Het voornaamste probleem waarmee de sector internationale verhuizingen heeft te maken is de BTW-regelgeving waarbij moet worden bepaald in welke plaats de belastingheffing op zijn diensten plaatsvindt. Vervoer binnen de Gemeenschap voor rekening van niet-belastingplichtigen is onderworpen aan belasting in de plaats waar het vervoer aanvangt. Dit probleem wordt tevens aan de orde gesteld in tal van reacties van het bedrijfsleven op een internemarktstrategie voor de dienstensector(1).

De Commissie is zich ervan bewust dat de interne markt beter zou kunnen functioneren met een BTW-stelsel dat is gebaseerd op het land van oorsprong. Gelet op het gebrek aan vooruitgang binnen de Raad ten aanzien van het programma van de Commissie van 1996 waarin zij voorstellen doet voor een geleidelijke overgang naar een BTW-stelsel dat gebaseerd is op het land van oorsprong schijnt een dergelijk stelsel op korte termijn politiek echter niet haalbaar te zijn. De Commissie blijft echter streven naar een dergelijk belastingstelsel op lange termijn voor de Gemeenschap.

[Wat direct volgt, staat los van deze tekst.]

-- ==== Sys2Proof/Tests/Slice0.lean ====
section
/-! SUPPORT. The model's own tests. Expected results are those of spec/95_test_vectors.md (the vector is named at each test) or
are worked by hand from the rule named; the witnesses show that the hypotheses of each statement can be met. -/

namespace Sys2Proof.Tests

open Sys2Proof Sys2Proof.Machine

/-! ## Helpers -/

/-- The state after an outcome, if it is a next state. -/
def after : Host.Outcome State Fault Refusal → Option State
  | .next t => some t
  | .fault _ => none
  | .refused _ => none

/-- ARG as a command will find it latched. -/
def withArg (v : Word) (s : State) : State := { s with lcmd := { s.lcmd with arg := v } }

/-- The state after commands that all succeed, from the reset state of a configuration. -/
def session (c : Config) (is : List Instr) : State := (runCommands is (State.resetOf c)).getD (State.resetOf c)

/-- One command from a state, whatever it reports. -/
def run1 (i : Instr) (s : State) : State := (after (exec i s)).getD s

/-- SYM_W = 1, CNT_W = 2, BS_CAP = 32: two symbols, counts to 3, one buffer word. -/
def tiny : Config := { symW := 1, cntW := 2, bsCap := 32, base := 0x100 }

/-- SYM_W = 2, CNT_W = 8, BS_CAP = 64. -/
def four : Config := { symW := 2, cntW := 8, bsCap := 64, base := 0x100 }

/-- The session of one symbol (0), built. -/
def one : State := session tiny [.count 0, .build]

/-- The session of "0 1 2 2" (V-TB-4's shape: codes 2 "1", 0 "01", 1 "00"), built. -/
def built : State := session four [.count 0, .count 1, .count 2, .count 2, .build]

/-- The same, encoded: stream 010011, BSLEN = 6. -/
def encoded : State :=
  session four [.count 0, .count 1, .count 2, .count 2, .build, .enc 0, .enc 1, .enc 2, .enc 2]

/-- The reference block while the host's statements are as given. -/
def withHost (h : List HostStmt) (s : State) : State := { s with host := h }

/-- The block during reset initialisation. -/
def initialising : State := { State.resetOf four with resetState := .initialising, busyFor := 1 }

/-- `n` DEC commands from a state, whatever they report. -/
def decs : Nat → State → State
  | 0, s => s
  | n + 1, s => decs n (run1 .dec s)

/-! ## Well-formed commands: one ill-formed term for each check -/

theorem test_wf_refuses_count : (Instr.count (2 ^ 24)).wf = false := by decide
theorem test_wf_refuses_enc : (Instr.enc (2 ^ 24)).wf = false := by decide
theorem test_wf_refuses_rdfreq : (Instr.rdfreq (2 ^ 24)).wf = false := by decide
theorem test_wf_refuses_rdcode : (Instr.rdcode (2 ^ 24)).wf = false := by decide
theorem test_wf_refuses_rdnode : (Instr.rdnode (2 ^ 24)).wf = false := by decide
theorem test_wf_refuses_wrbs : (Instr.wrbs (2 ^ 24)).wf = false := by decide
theorem test_wf_refuses_rdbs : (Instr.rdbs (2 ^ 24)).wf = false := by decide
theorem test_wf_accepts_largest : (Instr.count (2 ^ 24 - 1)).wf = true := by decide

/-! ## Decoding: words written out from 30_encoding.md R80 and R83 (A in bits 31:8, OP in bits 7:0) -/

theorem test_decode_nop : decode 0b000000000000000000000000_00000000#32 = .ok .nop := by decide
theorem test_decode_clear : decode 0b000000000000000000000000_00000001#32 = .ok .clear := by decide
theorem test_decode_count : decode 0b000000000000000001100001_00000010#32 = .ok (.count 0x61) := by decide
theorem test_decode_build : decode 0b000000000000000000000000_00000011#32 = .ok .build := by decide
theorem test_decode_enc : decode 0b000000000000000001110010_00000100#32 = .ok (.enc 0x72) := by decide
theorem test_decode_dec : decode 0b000000000000000000000000_00000101#32 = .ok .dec := by decide
theorem test_decode_rdfreq : decode 0b000000000000000001111010_00000110#32 = .ok (.rdfreq 0x7A) := by decide
theorem test_decode_rdcode : decode 0b000000000000000001100001_00000111#32 = .ok (.rdcode 0x61) := by decide
theorem test_decode_rdnode : decode 0b000000000000000000001000_00001000#32 = .ok (.rdnode 8) := by decide
theorem test_decode_wrbs : decode 0b000000000000100000000000_00001001#32 = .ok (.wrbs 2048) := by decide
theorem test_decode_rdbs : decode 0b000000000000011111111111_00001010#32 = .ok (.rdbs 2047) := by decide
theorem test_decode_setbs : decode 0b000000000000000000000000_00001011#32 = .ok .setbs := by decide
theorem test_decode_rewind : decode 0b000000000000000000000000_00001100#32 = .ok .rewind := by decide
/-- V-EC-5: A is zero-extended. -/
theorem test_decode_zero_extends : decode 0xFFFFFF02 = .ok (.count 0xFFFFFF) := by decide
/-- V-EC-2, V-EC-9: format N with A = 1. -/
theorem test_decode_format_n : decode 0x00000100 = .error (.operandNotZero 0 1) ∧
    decode 0x0000010B = .error (.operandNotZero 0x0B 1) := by decide
/-- V-EC-7, V-EC-8: reserved opcodes. -/
theorem test_decode_reserved : decode 0x0000000D = .error (.reservedOpcode 0x0D) ∧
    decode 0x000000FF = .error (.reservedOpcode 0xFF) := by decide
theorem test_decodeTableWord : decodeTableWord 32 0x00006102 = some (.count 0x61) ∧
    decodeTableWord 32 0x00000103 = none := by decide

/-! ## The commands against spec/95_test_vectors.md -/

/-- The symbols of "abracadabra". -/
def abracadabra : List Nat := [0x61, 0x62, 0x72, 0x61, 0x63, 0x61, 0x64, 0x61, 0x62, 0x72, 0x61]

/-- P1 up to statement 13, and the whole of P1 but RDBS. -/
def p1Built : State := session Config.reference (abracadabra.map .count ++ [.build])

def p1Encoded : State := session Config.reference (abracadabra.map .count ++ [.build] ++ abracadabra.map .enc)

/-- V-SC-1: NOP after a Range error clears ERR and keeps the rest. -/
theorem test_nop_clears_err :
    statusWord (run1 (.count 0x100) State.reset) = 0x604 ∧
    run1 .nop (run1 (.count 0x100) State.reset) = State.reset := by decide

/-- V-SC-2: CLEAR keeps ARG and leaves the reset state. -/
theorem test_clear_keeps_arg :
    run1 .clear { p1Encoded with arg := 5, ovr := true } = { State.reset with arg := 5 } := by decide

/-- V-FC-1, V-FC-2. -/
theorem test_count_twice :
    let s := run1 (.count 0x61) (run1 (.count 0x61) State.reset)
    freqAt s 0x61 = 2 ∧ s.total = 2 ∧ s.nleaf = 1 ∧ s.result0 = 2 ∧ statusWord s = 0x004 := by decide

/-- V-FC-5: with CNT_W = 2 the fourth COUNT overflows (here with symbols 0 and 1). -/
theorem test_count_overflow :
    let s := run1 (.count 1) (session tiny [.count 0, .count 0, .count 0])
    statusWord s = 0x704 ∧ s.total = 3 ∧ freqAt s 1 = 0 ∧ s.nleaf = 1 ∧ s.result0 = 3 := by decide

/-- V-TB-1: the registers after BUILD, and a node that a tie makes. -/
theorem test_build_abracadabra :
    p1Built.root = 8 ∧ p1Built.result0 = 8 ∧ p1Built.result1 = 5 ∧ p1Built.result2 = 3 ∧
    statusWord p1Built = 0x006 ∧
    nodeAt p1Built 6 = { leaf := false, sym := 0, left := 1, right := 4, freq := 4 } := by decide +kernel

/-- V-TB-3: the lighter node, not the first leaf, is removed first and is the left child. -/
theorem test_build_lighter_is_left :
    let s := session four [.count 0, .count 0, .count 1, .build]
    nodeAt s 2 = { leaf := false, sym := 0, left := 1, right := 0, freq := 3 } ∧
    codeAt s 0 = [false] ∧ codeAt s 1 = [true] := by decide

/-- V-TB-1: RDNODE of a leaf and of the root. -/
theorem test_rdnode :
    (run1 (.rdnode 0) p1Built).result0 = 0x80000061 ∧ (run1 (.rdnode 0) p1Built).result2 = 5 ∧
    (run1 (.rdnode 8) p1Built).result0 = 0 ∧ (run1 (.rdnode 8) p1Built).result1 = 7 ∧
    statusWord (run1 (.rdnode 9) p1Built) = 0x606 := by decide

/-- V-CA-1 and V-CA-4: RDCODE 'c' and RDCODE 'z'. -/
theorem test_rdcode :
    (run1 (.rdcode 0x63) p1Built).result0 = 6 ∧ (run1 (.rdcode 0x63) p1Built).result1 = 3 ∧
    (run1 (.rdcode 0x7A) p1Built).err = .unknownSymbol := by decide

/-- V-CA-3: Range before UnknownSymbol, and the word after the last. -/
theorem test_rdcode_range :
    (run1 (.rdcode 0x7A) (withArg 8 p1Built)).err = .range ∧
    (run1 (.rdcode 0x61) (withArg 7 p1Built)).result0 = 0 ∧
    (run1 (.rdcode 0x61) (withArg 7 p1Built)).result1 = 1 := by decide
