-- ==== Sys2Proof/Machine/Formats.lean ====
section
/-! DEFINITION. Layouts: journal records (11.6), stamp replies (11.3), twin frames (11.5), control frames (11.2), the
fields of notices and status replies (R188), and the stored profile (11.6). Widths the manual does not list are
notes/assumptions/24.md; the place of the marks of nested and listed items is notes/assumptions/25.md. -/

namespace Sys2Proof.Machine

/-! ## Journal records (11.6) -/

/-- The kind of a record. -/
def Body.kind : Body → RecordKind
  | .stamp .. => .stamp
  | .clock .. => .clock
  | .auction .. => .auction
  | .evidence .. => .evidence
  | .marker .. => .marker
  | .admin .. => .admin
  | .gap .. => .gap

/-- The sequence number of a record, when it carries one (R139). -/
def Body.seq : Body → Option Nat
  | .stamp seq _ _ => some seq
  | .clock seq _ _ => seq
  | .auction seq _ _ => seq
  | .marker seq _ _ => seq
  | .evidence .. => none
  | .admin .. => none
  | .gap _ => none

/-- The length of a record in bytes (Table 8-1). -/
def Body.size : Body → Nat
  | .stamp .. => 48
  | .clock .. => 64
  | .auction .. => 96
  | .evidence .. => 104
  | .marker _ _ text => 29 + text.length
  | .admin .. => 40
  | .gap _ => 36

/-- The free bytes a record kind must leave (Table 8-1). -/
def RecordKind.tier : RecordKind → Nat
  | .stamp => 2048
  | .marker => 2048
  | .clock => 28
  | .auction => 28
  | .evidence => 28
  | .admin => 28
  | .gap => 0

/-- R146: the selection key of a stamp. -/
def selectionKey (r : StampRecord) : Nat := r.group.val * 256 + EventClass.toCode r.cls * 16 + r.port.val

/-- The cause of REF_SWITCH in two bytes: the reference of the report and its cause, or zeros (Table 11-2). -/
def switchCauseFields : SwitchCause → List Fld
  | .report r c => [fx 1 (Ref.toCode r), fx 1 (RefCause.toCode c)]
  | .preference => [fx 1 0, fx 1 0]

/-- The values of a CLOCK event (Table 3-6; STEP as 11.6 fixes it). The B among TRACE_STATE's values is the optional value
of that event, with a mark of its own after that of the record's B (notes/assumptions/25.md). -/
def clockValues : ClockEvent → List Fld
  | .set before after requested bound mode =>
    [fx 8 before, fx 8 after, fx 8 requested, fx 4 bound, fx 1 (Mode.toCode mode)]
  | .acquired old r e u st => [fx 1 (Mode.toCode old), fx 1 (Ref.toCode r), fs 8 e, fx 4 u, fx 1 (QualState.toCode st)]
  | .step before after e => [fx 8 before, fx 8 after, fs 8 e]
  | .slewStart e before i => [fs 8 e, fx 1 (Mode.toCode before), fs 4 i]
  | .slewEnd cause e => [fx 1 (SlewEndCause.toCode cause), fs 8 e]
  | .refSwitch old new oldState newState cause =>
    [fx 1 (refCode old), fx 1 (refCode new), fx 1 ((oldState.map QualState.toCode).getD 0),
     fx 1 ((newState.map QualState.toCode).getD 0)] ++ switchCauseFields cause
  | .holdoverStart old i r => [fx 1 (Mode.toCode old), fs 4 i, fs 4 r]
  | .traceState old new bound dating =>
    [fx 1 (TraceState.toCode old), fx 1 (TraceState.toCode new), fo 4 bound, fx 8 dating]
  | .offsetChange old new cause => [fs 1 old, fs 1 new, fx 1 (OffsetCause.toCode cause)]
  | .leapAnnounced sign r label => [fx 1 (boolCode sign), fx 1 (Ref.toCode r), fx 6 label]
  | .contestedSet theta limit => [fs 8 theta, fx 4 limit]
  | .contestedClear cause theta => [fx 1 (ContestCause.toCode cause), fso 8 theta]

/-- Whether each optional value of an event that may lack one is present. -/
def clockMarks (e : ClockEvent) : List Bool := marksOf (clockValues e)

/-- One selector setting of SELECTOR_CHANGE, 9 bytes (11.6). -/
def selectorChangeBytes (x : Selectors) : List Byte :=
  leBytes 1 (SelectorMode.toCode x.mode + 2 * boolCode x.first.on + 4 * boolCode x.second.on) ++
  leBytes 2 x.first.code ++ leBytes 2 x.first.mask ++ leBytes 2 x.second.code ++ leBytes 2 x.second.mask

/-- The values of an ADMIN event (Table 8-4, 11.6); the fault score and the entries made REFUSING of PORT_FAULTED take one
byte each (notes/assumptions/24.md). -/
def adminValues : AdminEvent → List Byte
  | .startup cause epoch exhausted status =>
    leBytes 1 (ResetCause.toCode cause) ++ leBytes 2 epoch ++ leBytes 1 (boolCode exhausted) ++
      leBytes 1 (SettingsStatus.toCode status)
  | .portOpen p before => leBytes 1 p.val ++ leBytes 1 (PortState.toCode before)
  | .portClosed p before grants => leBytes 1 p.val ++ leBytes 1 (PortState.toCode before) ++ leBytes 4 grants
  | .portFaulted p before score fault refusing =>
    leBytes 1 p.val ++ leBytes 1 (PortState.toCode before) ++ leBytes 1 score ++ leBytes 1 (FaultKind.toCode fault) ++
      leBytes 1 refusing
  | .configChange request clamped staged payload =>
    [request] ++ leBytes 1 (boolCode clamped + 2 * boolCode staged) ++ payload
  | .selectorChange old new => selectorChangeBytes old ++ selectorChangeBytes new
  | .settingsSaved outcome => leBytes 1 (SaveOutcome.toCode outcome)
  | .restart => []

/-- The step values of an AUCTION record, 16 bytes at offset 80: those its rule lists beyond the fixed fields. -/
def auctionValues (r : AuctionRecord) : List Byte :=
  match r.step with
  | .armed | .callStart | .windowStart | .extend => []
  | .suspend =>
    leBytes 1 ((r.cause.map AuctionCause.toCode).getD 0) ++ leBytes 1 ((r.trace.map TraceState.toCode).getD 0)
  | .resume => leBytes 1 ((r.cause.map AuctionCause.toCode).getD 0)
  | .close =>
    leBytes 4 (r.accepted.getD 0) ++ leBytes 8 (r.lastSeq.getD 0) ++
      leBytes 1 ((r.closeQuality.map TraceState.toCode).getD 0)
  | .abandon =>
    leBytes 1 ((r.phaseBefore.map Phase.toCode).getD 0) ++ leBytes 4 (r.accepted.getD 0) ++
      leBytes 8 (r.lastSeq.getD 0) ++ leBytes 1 ((r.cause.map AuctionCause.toCode).getD 0)
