-- ==== Sys2Proof/Machine/Request.lean ====
section
/-! DEFINITION. The taking of control requests and the placing of their replies (R164 to R166), shared by every request. -/

namespace Sys2Proof.Machine

/-- Most entries the control request queue holds (Table 9-1). -/
def requestQueueMax : Nat := 4

/-- Most frames the reply list holds (Table 9-1). -/
def replyListMax : Nat := 8

/-- The kind byte of a reply: the request's with bit 7 set (11.2). -/
def replyKind (kind : Byte) : Byte := kind ||| 0x80#8

/-- A reply payload: status byte; presence bytes and fields when the request was carried out (R188, 1 and 2). -/
def replyPayload (status : Status) (fields : List Fld) : List Byte :=
  match status with
  | .ok | .okClamped => leBytes 1 (Status.toCode status) ++ layout fields
  | _ => leBytes 1 (Status.toCode status)

/-- OK, or OK_CLAMPED when a value was clamped (R168). -/
def okStatus (clamped : Bool) : Status := if clamped then .okClamped else .ok

/-- What acting on a request gives: the state and the payload of the reply. -/
structure Acted where
  state : State
  payload : List Byte

/-- A request answered with a status and no change (a refusal, or a request that changes nothing). -/
def State.says (s : State) (status : Status) (fields : List Fld := []) : Acted := ⟨s, replyPayload status fields⟩

/-- The front entry of the request queue when CLU can take it now: WAITING, with a free place in the reply list
(R164). -/
def State.takeable (s : State) : Option ControlRequest :=
  match s.clu.queue with
  | [] => none
  | q :: _ => if q.status = .waiting ∧ s.clu.replies.length < replyListMax then some q else none

/-- The takeable request when it is of a given kind and its payload length is allowed (R165). -/
def State.takeableOf (s : State) (kind : Nat) : Option ControlRequest :=
  match s.takeable with
  | some q => if q.kind.toNat = kind ∧ lengthAllowed kind q.payload.length = true then some q else none
  | none => none

/-- The queue with its front entry IN_SERVICE (R164). -/
def serveFront : List ControlRequest → List ControlRequest
  | [] => []
  | q :: qs => { q with status := .inService } :: qs

/-- CLU takes the front entry into service (R164). -/
def State.beginService (s : State) : State := { s with clu := { s.clu with queue := serveFront s.clu.queue } }

/-- A reply placed at the back of the reply list (R166). -/
def State.placeReply (s : State) (q : ControlRequest) (payload : List Byte) : State :=
  { s with clu := { s.clu with replies := s.clu.replies ++ [⟨replyKind q.kind, q.tag, payload⟩] } }

/-- The front entry leaves the queue, its request counted as served, and its reply is placed (R165, Table 9-5). -/
def State.answer (s : State) (q : ControlRequest) (payload : List Byte) : State :=
  State.placeReply
    { s with
      clu :=
        { s.clu with
          queue := s.clu.queue.tail
          counters := { s.clu.counters with served := bump s.clu.counters.served } } }
    q payload

/-- R165: CLU takes a request of `kind`, its owner acts, and the reply is placed. Where no such request can be taken the
event does not occur (notes/assumptions/1.md). -/
def takeRequest (kind : Nat) (act : List Byte → State → Acted) (s : State) : State :=
  match s.takeableOf kind with
  | none => s
  | some q =>
    let r := act q.payload s.beginService
    r.state.answer q r.payload

/-- CONFIG_CHANGE record of an accepted configuration request (R171). -/
def State.configChange (s : State) (kind : Byte) (clamped staged : Bool) (payload : List Byte) : State :=
  s.admin (.configChange kind clamped staged payload)

end Sys2Proof.Machine
end

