-- ==== Sys2Proof/Machine/ClockRecord.lean ====
section
/-! DEFINITION. DU's CLOCK records and notices (3.10) and the contested attribute (3.8), which the Twin Link Unit and the
marks both reach. -/

namespace Sys2Proof.Machine

/-- Most records DU's list holds (R58). -/
def clockListMax : Nat := 32

/-- The CLOCK record DU forms now for an event (R58). -/
def Discipline.form (du : Discipline) (e : ClockEvent) : ClockRecord := ⟨e, du.mode, du.bound⟩

/-- R58 and R59: DU forms a CLOCK record at the back of its list, or submits it as lost when the list is full, and raises
a CLOCK notice carrying the dating time at which the event occurred, after the JOURNAL notice of a loss
(notes/assumptions/48.md). -/
def State.clockRecordAt (s : State) (e : ClockEvent) (dating : Nat) : State :=
  let r := s.du.form e
  let s1 :=
    if s.du.records.length < clockListMax then { s with du := { s.du with records := s.du.records ++ [r] } }
    else s.lose .clock none
  s1.notice .clock (clockNotice r s.du.trace dating)

/-- A CLOCK record of an event that occurs now. -/
def State.clockRecord (s : State) (e : ClockEvent) : State := s.clockRecordAt e s.dating

/-- R55: TLU has entered DISAGREE. -/
def State.contest (s : State) (theta : Int) (limit : Nat) : State :=
  if s.du.contested then s
  else State.clockRecord { s with du := { s.du with contested := true } } (.contestedSet theta limit)

/-- R55: TLU has reached AGREED, or the host has stopped the cross-check. -/
def State.uncontest (s : State) (cause : ContestCause) (theta : Option Int) : State :=
  if s.du.contested then
    State.clockRecord { s with du := { s.du with contested := false } } (.contestedClear cause theta)
  else s

/-- DU's view as a twin STATUS frame carries it (R75). -/
def State.ownStatus (s : State) : TwinStatus := ⟨s.du.trace, s.du.bound, s.du.mode, s.du.selection, s.epoch⟩

end Sys2Proof.Machine
end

In haar nieuwe strategie om de werking van het BTW-stelsel op korte termijn te verbeteren(2), dat door de lidstaten positief werd ontvangen binnen de Raad, stelde de Commissie vast dat ondermeer aandacht moet worden besteed aan de noodzaak om de voorschriften met betrekking tot de plaats waar de belastingheffing op diensten plaatsvindt te wijzigen. De Commissie wil proberen zo spoedig mogelijk, ten vroegste in 2003, met een voorstel te komen over de plaats waar de belastingheffing op diensten plaatsvindt waarbij zij rekening zal houden met de punten die door de sector internationale verhuizingen naar voren zijn gebracht.

(1) COM(2000) 888 def.

(2) COM(2000) 348 def.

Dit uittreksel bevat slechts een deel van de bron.